So, What if the numbers can also be negative?
We can't use sliding window algorithm then. First of all we will compute prefix sum and then sort it with their respective index (sort them as {prefixL[i],i}).Then we will apply binary search on it for every index i to look for element whose index j is greater than index i and whose value is equal to prefixL[i] + K. This will take \(\cal{O}(n \cdot \log(n))\) time.
Problem
Given a list of integers L = [A1, A2, A3, …, AN]. Where Ai ∈ I , 0 ≤ i ≤ N. You have to find shortest contiguous segment in the list which adds up to a given integer K. If there are more than one such segments, print one of them.
For example,
If L = [2, 1, 10, 1, 3, -4, -2, 20, 5, 5, 5, 1, 1] and K = 17 , The answer would be {4, 7}.
Code
Let's make problem even more intresting.
Problem
Given a list of integers L = [A1, A2, A3, …, AN]. Where Ai ≥ 0 , 0 ≤ i ≤ N. You have to find pair of shortest disjoint contiguous segment in the list each adding up to a given integer K and sum of size of segment is minimum.
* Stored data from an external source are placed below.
/-- After staged changes whose PLACEs pass their check no cell is held twice (R7, R68). -/
theorem positionsAfter_differ {records : List Record} {cs : List Change} {displaced : List Ref}
    (hd : records.Pairwise fun a b => a.ref.handle ≠ b.ref.handle) (hpos : records.Pairwise fun a b => a.pos ≠ none → a.pos ≠ b.pos)
    (h : checkPlaces records cs = .ok displaced) :
    records.Pairwise fun a b => positionAfter cs displaced a ≠ none → positionAfter cs displaced a ≠ positionAfter cs displaced b := by
  have hsame : ∀ {a b : Record} {cell : Cell}, a ∈ records → b ∈ records → a.pos = some cell → b.pos = some cell → a = b :=
    fun {a b cell} ha hb hac hbc => by
      by_contra hne
      have hsymm : Std.Symm fun a b : Record => a.pos ≠ none → a.pos ≠ b.pos := ⟨fun _ _ h => Ledger.Mid.positions_symm h⟩
      exact hpos.forall ha hb hne (by rw [hac]; nofun) (hac.trans hbc.symm)
  have hpass : ∀ {ref cell d}, Change.place ref cell d ∈ cs → PlacePasses records cs displaced ref cell := fun hm =>
    (checkPlacesFrom_passes h).2 _ _ _ hm
  have hone : ∀ {a b : Record} {cell : Cell}, b ∈ records → a.ref.handle ≠ b.ref.handle →
      stagedPosition cs a.ref.handle = some (some cell) → positionAfter cs displaced b ≠ some cell := fun {a b cell} hb hne ha hbc => by
    obtain ⟨ref, d, hm, hr⟩ := place_of_stagedPosition ha
    obtain ⟨hother, hfound⟩ := hpass hm
    unfold positionAfter at hbc
    split at hbc
    · next p hp =>
      rw [hbc] at hp
      obtain ⟨ref', d', hm', hr'⟩ := place_of_stagedPosition hp
      have := List.findSome?_eq_none_iff.mp hother _ hm'
      dsimp only at this
      rw [if_pos ⟨by rw [hr, hr']; exact hne.symm, rfl⟩] at this
      cases this
    · next hnone =>
      split at hbc
      · cases hbc
      · next hnot =>
        cases hf : records.find? (fun r => r.pos == some cell && r.ref.handle != ref.handle && (stagedPosition cs r.ref.handle).isNone) with
        | none =>
          have := List.find?_eq_none.mp hf b hb
          simp [hbc, hr, hne.symm, hnone] at this
        | some r =>
          have hrb : r = b := by
            have hr' := List.find?_some hf
            simp only [Bool.and_eq_true, beq_iff_eq] at hr'
            exact hsame (List.mem_of_find?_eq_some hf) hb hr'.1.1 hbc
          exact hnot (List.contains_iff_mem.mpr (hrb ▸ hfound r hf))
  refine hd.imp_of_mem fun {a b} ha hb hne hsome heq => ?_
  obtain ⟨cell, hcell⟩ := Option.ne_none_iff_exists'.mp hsome
  cases hsa : stagedPosition cs a.ref.handle with
  | some p =>
    have hp : p = some cell := by rw [positionAfter, hsa] at hcell; exact hcell
    exact hone hb hne (hp ▸ hsa) (heq.symm.trans hcell)
  | none =>
    cases hsb : stagedPosition cs b.ref.handle with
    | some p =>
      have hp : p = some cell := by
        rw [heq, positionAfter, hsb] at hcell
        exact hcell
      exact hone ha hne.symm (hp ▸ hsb) hcell
    | none =>
      have hheld : ∀ {r : Record}, stagedPosition cs r.ref.handle = none → positionAfter cs displaced r = some cell → r.pos = some cell :=
        fun {r} hr hx => by
          rw [positionAfter, hr] at hx
          dsimp only at hx
          split at hx
          · cases hx
          · exact hx
      exact hne (congrArg (fun r : Record => r.ref.handle) (hsame ha hb (hheld hsa hcell) (hheld hsb (heq.symm.trans hcell))))

/-! ### The ledger -/

namespace Ledger

/-- The ledger after the apply, the controller aside (R37, R77). -/
def applied (c : CommitCtl) (L : Ledger) : Ledger where
  seats := L.seats.map fun x => { x with pos := x.after L.staging L.ctl.displaced }
  store := storeAfter L.store L.staging
  keys := L.keys.map fun k => { k with introduced := false }
  staging := []
  ctl := c
  stakes := L.stakes.map fun k => if k.status = .prepared then { k with status := .unconfirmed } else k

namespace Mid

variable {L : Ledger}

/-- The apply keeps the ledger sound (R7, R35, R40, R77). -/
theorem apply (h : L.Mid []) (hst : L.ctl.state = .armed) (hrange : ∀ x ∈ L.seats, 1 ≤ x.ref.handle)
    (htargets : L.staging.Pairwise fun a b => sameTarget a.target b.target = false) {c : CommitCtl} (hc : c.state = .applying)
    (hp : c.prepareDl = L.ctl.prepareDl) (ha : c.armDl = none) (happ : (∃ k ∈ L.stakes, k.status = .prepared) → c.applyDl ≠ none) :
    (L.applied c).Mid [] := by
  obtain ⟨hlen, hpos⟩ := h.post (.inr hst)
  have hnames : ∀ ref, L.Names ref → (L.applied c).Names ref := fun ref ⟨x, hx, hr⟩ => ⟨_, List.mem_map_of_mem hx, hr⟩
  have hscope : ∀ sc, L.ScopeIn sc → (L.applied c).ScopeIn sc := fun sc hsc => by
    cases sc with
    | tile ref => exact hnames ref hsc
    | _ => exact hsc
  have hkeys : ∀ n, (∃ k ∈ L.keys, k.number = n) → ∃ k ∈ (L.applied c).keys, k.number = n := fun n ⟨k, hk, hn⟩ =>
    ⟨_, List.mem_map_of_mem hk, hn⟩
  have hin : ∀ e ∈ storeAfter L.store L.staging, L.ScopeIn e.scope ∧ e.key ≤ 63 ∧ ∃ k ∈ L.keys, k.number = e.key := fun e he => by
    rcases mem_storeAfter he with hx | ⟨sc, k, v, hx, rfl⟩
    · exact h.entries e hx
    · exact h.staged _ hx
  have hgroup : ∀ e ∈ storeAfter L.store L.staging, ∀ g, e.scope = .group g → g ≤ 15 := fun e he g hg => by
    have := (hin e he).1
    rwa [hg] at this
  have htile : ∀ e ∈ storeAfter L.store L.staging, ∀ ref, e.scope = .tile ref → 1 ≤ ref.handle := fun e he ref hr => by
    have := (hin e he).1
    rw [hr] at this
    obtain ⟨x, hx, hxr⟩ := this
    exact hxr ▸ hrange x hx
  have hstatus : ∀ k ∈ L.stakes, (if k.status = .prepared then { k with status := .unconfirmed } else k : Stake).status = .unconfirmed
      ∧ k.status = .prepared ∨ (if k.status = .prepared then { k with status := .unconfirmed } else k : Stake).status = .excluded := fun k hk => by
    rcases h.armed hst k hk with hx | hx
    · exact .inl ⟨by rw [if_pos hx], hx⟩
    · exact .inr (by rw [if_neg (by rw [hx]; nofun)]; exact hx)
  have hall : ∀ P : Stake → Prop, (∀ k ∈ L.stakes, P (if k.status = .prepared then { k with status := .unconfirmed } else k)) →
      ∀ k ∈ (L.applied c).stakes, P k := fun P hP k hk => by
    obtain ⟨j, hj, rfl⟩ := List.mem_map.mp hk
    exact hP j hj
  refine ⟨List.pairwise_map.mpr h.differ, List.pairwise_map.mpr hpos, ?_, hlen,
    fun e he => ⟨hscope _ (hin e he).1, (hin e he).2.1, hkeys _ (hin e he).2.2⟩, nofun, fun hx => ?_, ?_, hall _ fun k hk => ?_,
    fun _ => hall _ fun k hk hcount => ?_, fun hx => ?_, fun hx => ?_, fun _ => hall _ fun k hk => ?_, fun hx => ?_, ?_, ?_, fun _ => hc,
    fun _ hx => ?_⟩
  · exact (storeAfter_placed (placed_of_strict h.storeOrder) htargets).1.imp_of_mem fun {a b} ha hb hab =>
      lt_of_le_of_ne hab.1 fun he => by
        have hat := samePlace_of_rank (hgroup a ha) (hgroup b hb) (htile a ha) (htile b hb) (hin a ha).2.1 (hin b hb).2.1 he
        rw [hab.2] at hat
        cases hat
  · rw [show (L.applied c).ctl = c from rfl, hc] at hx
    rcases hx with hx | hx <;> cases hx
  · have hrefs : (L.applied c).stakes.map Stake.ref = L.stakes.map Stake.ref := by
      show (L.stakes.map _).map Stake.ref = _
      rw [List.map_map]
      refine List.map_congr_left fun k _ => ?_
      dsimp only [Function.comp]
      split <;> rfl
    rw [hrefs]
    exact h.stakes
  · have hk' := h.held k hk
    split <;> exact hnames _ hk'
  · have hcount' : k.status.Counts := by
      rcases hstatus k hk with ⟨-, hx⟩ | hx
      · exact .inr (.inl hx)
      · rw [hx] at hcount
        rcases hcount with hx | hx | hx <;> cases hx
    obtain ⟨x, hx, hr⟩ := (h.counted (by rw [hst]; nofun) k hk hcount').resolve_left List.not_mem_nil
    refine .inr ⟨_, List.mem_map_of_mem hx, ?_⟩
    split <;> exact hr
  · rw [show (L.applied c).ctl = c from rfl, hc] at hx; cases hx
  · rw [show (L.applied c).ctl = c from rfl, hc] at hx; cases hx
  · rcases hstatus k hk with ⟨hx, -⟩ | hx <;> rw [hx] <;> exact ⟨nofun, nofun⟩
  · rw [show (L.applied c).ctl = c from rfl, hc] at hx; cases hx
  · have hnone : c.prepareDl = none := by
      rw [hp]
      by_contra hne
      rw [h.prepareDl.mp hne] at hst
      cases hst
    exact ⟨fun hx => absurd hnone hx, fun hx => by rw [show (L.applied c).ctl = c from rfl, hc] at hx; cases hx⟩
  · exact ⟨fun hx => absurd ha hx, fun hx => by rw [show (L.applied c).ctl = c from rfl, hc] at hx; cases hx⟩
  · obtain ⟨k, hk, hun⟩ := hx
    obtain ⟨j, hj, rfl⟩ := List.mem_map.mp hk
    rcases hstatus j hj with ⟨-, hx⟩ | hx
    · exact happ ⟨j, hj, hx⟩
    · rw [hx] at hun; cases hun

/-- The acceptance of a COMMIT whose checks passed (R65, R70). -/
theorem accept (h : L.Mid []) {c : CommitCtl} {ks : List Stake} (hstakes : (ks.map Stake.ref).Nodup)
    (hks : ∀ k ∈ ks, k.status = .unprepared ∧ L.Present k) (hc : c.state = if ks = [] then .armed else .preparing)
    (hp : c.prepareDl ≠ none ↔ ks ≠ []) (ha : c.armDl ≠ none ↔ ks = []) (happ : c.applyDl = none)
    (hlen : (storeAfter L.store L.staging).length ≤ 512)
    (hpos : L.seats.Pairwise fun a b => a.after L.staging c.displaced ≠ none → a.after L.staging c.displaced ≠ b.after L.staging c.displaced) :
    ({ L with ctl := c, stakes := ks } : Ledger).Mid [] ∧ ({ L with ctl := c, stakes := ks } : Ledger).Waits := by
  have hcases : (ks = [] ∧ c.state = .armed) ∨ (ks ≠ [] ∧ c.state = .preparing) := by
    rw [hc]
    by_cases hk : ks = []
    · exact .inl ⟨hk, if_pos hk⟩
    · exact .inr ⟨hk, if_neg hk⟩
  have hnot : c.state ≠ .applying ∧ c.state ≠ .idle := by
    rcases hcases with ⟨-, hx⟩ | ⟨-, hx⟩ <;> rw [hx] <;> exact ⟨nofun, nofun⟩
  refine ⟨⟨h.differ, h.positions, h.storeOrder, h.storeSize, h.entries, h.staged, fun _ => ⟨hlen, hpos⟩, hstakes, fun k hk => ?_,
    fun _ k hk _ => .inr (hks k hk).2, fun _ k hk => .inl (hks k hk).1, fun hx k hk => ?_, fun hx => absurd hx hnot.1,
    fun hx => absurd hx hnot.2, ?_, ?_, fun hx => absurd happ hx, fun hx => absurd hx hnot.1⟩,
    ⟨fun hx => ?_, fun hx => absurd hx hnot.1⟩⟩
  · obtain ⟨x, hx, hr, -⟩ := (hks k hk).2
    exact ⟨x, hx, hr⟩
  · rcases hcases with ⟨hnil, -⟩ | ⟨-, hprep⟩
    · rw [hnil] at hk; cases hk
    · rw [show c.state = .armed from hx] at hprep; cases hprep
  · refine hp.trans ⟨fun hk => ?_, fun hx hk => ?_⟩
    · exact hcases.resolve_left (fun hx => hk hx.1) |>.2
    · rcases hcases with ⟨-, hs⟩ | ⟨hk', -⟩
      · rw [show c.state = .preparing from hx] at hs; cases hs
      · exact hk' hk
  · refine ha.trans ⟨fun hk => ?_, fun hx => ?_⟩
    · exact hcases.resolve_right (fun hx => hx.1 hk) |>.2
    · rcases hcases with ⟨hk, -⟩ | ⟨-, hs⟩
      · exact hk
      · rw [show c.state = .armed from hx] at hs; cases hs
  · rcases hcases with ⟨-, hs⟩ | ⟨hk, -⟩
    · rw [show c.state = .preparing from hx] at hs; cases hs
    · obtain ⟨k, hk⟩ := List.exists_mem_of_ne_nil _ hk
      exact ⟨k, hk, (hks k hk).1⟩

end Mid

end Ledger

end Sys2Proof.Machine
end

section
/-! PROOFS. What leaves the ledger as it is: completions, notices, jobs, the hop maps, the wires and the ends of events on the links
(O57). -/

namespace Sys2Proof.Machine

/-! ### Parts of the state -/

section Parts

variable (s : State)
If there are more than one such pair of segments, print one of such pair.
For example,
If L = [2, 1, 3, 1, 4, 4, 1, 8, 1, 7] and K = 9 , The answer would be {{3, 5}, {6, 7}}.
Solution
Note that pairs of segments have to be disjoint. So, we can't simply say that the segments with least size will be the answer. Even in the given example {6, 7} and {7, 8} are two least size segments, but they have a common index which doesn't follow the condtition of being disjoint. Then, what should we do?
Let us take an index i, for each i we will find the least size segment in range [0, i] and (i, N). Doing this will ensure that the segments are disjoint. As far as searching segment in the ranges are concerned, we can find them by applying sliding window algorithm from both the sides.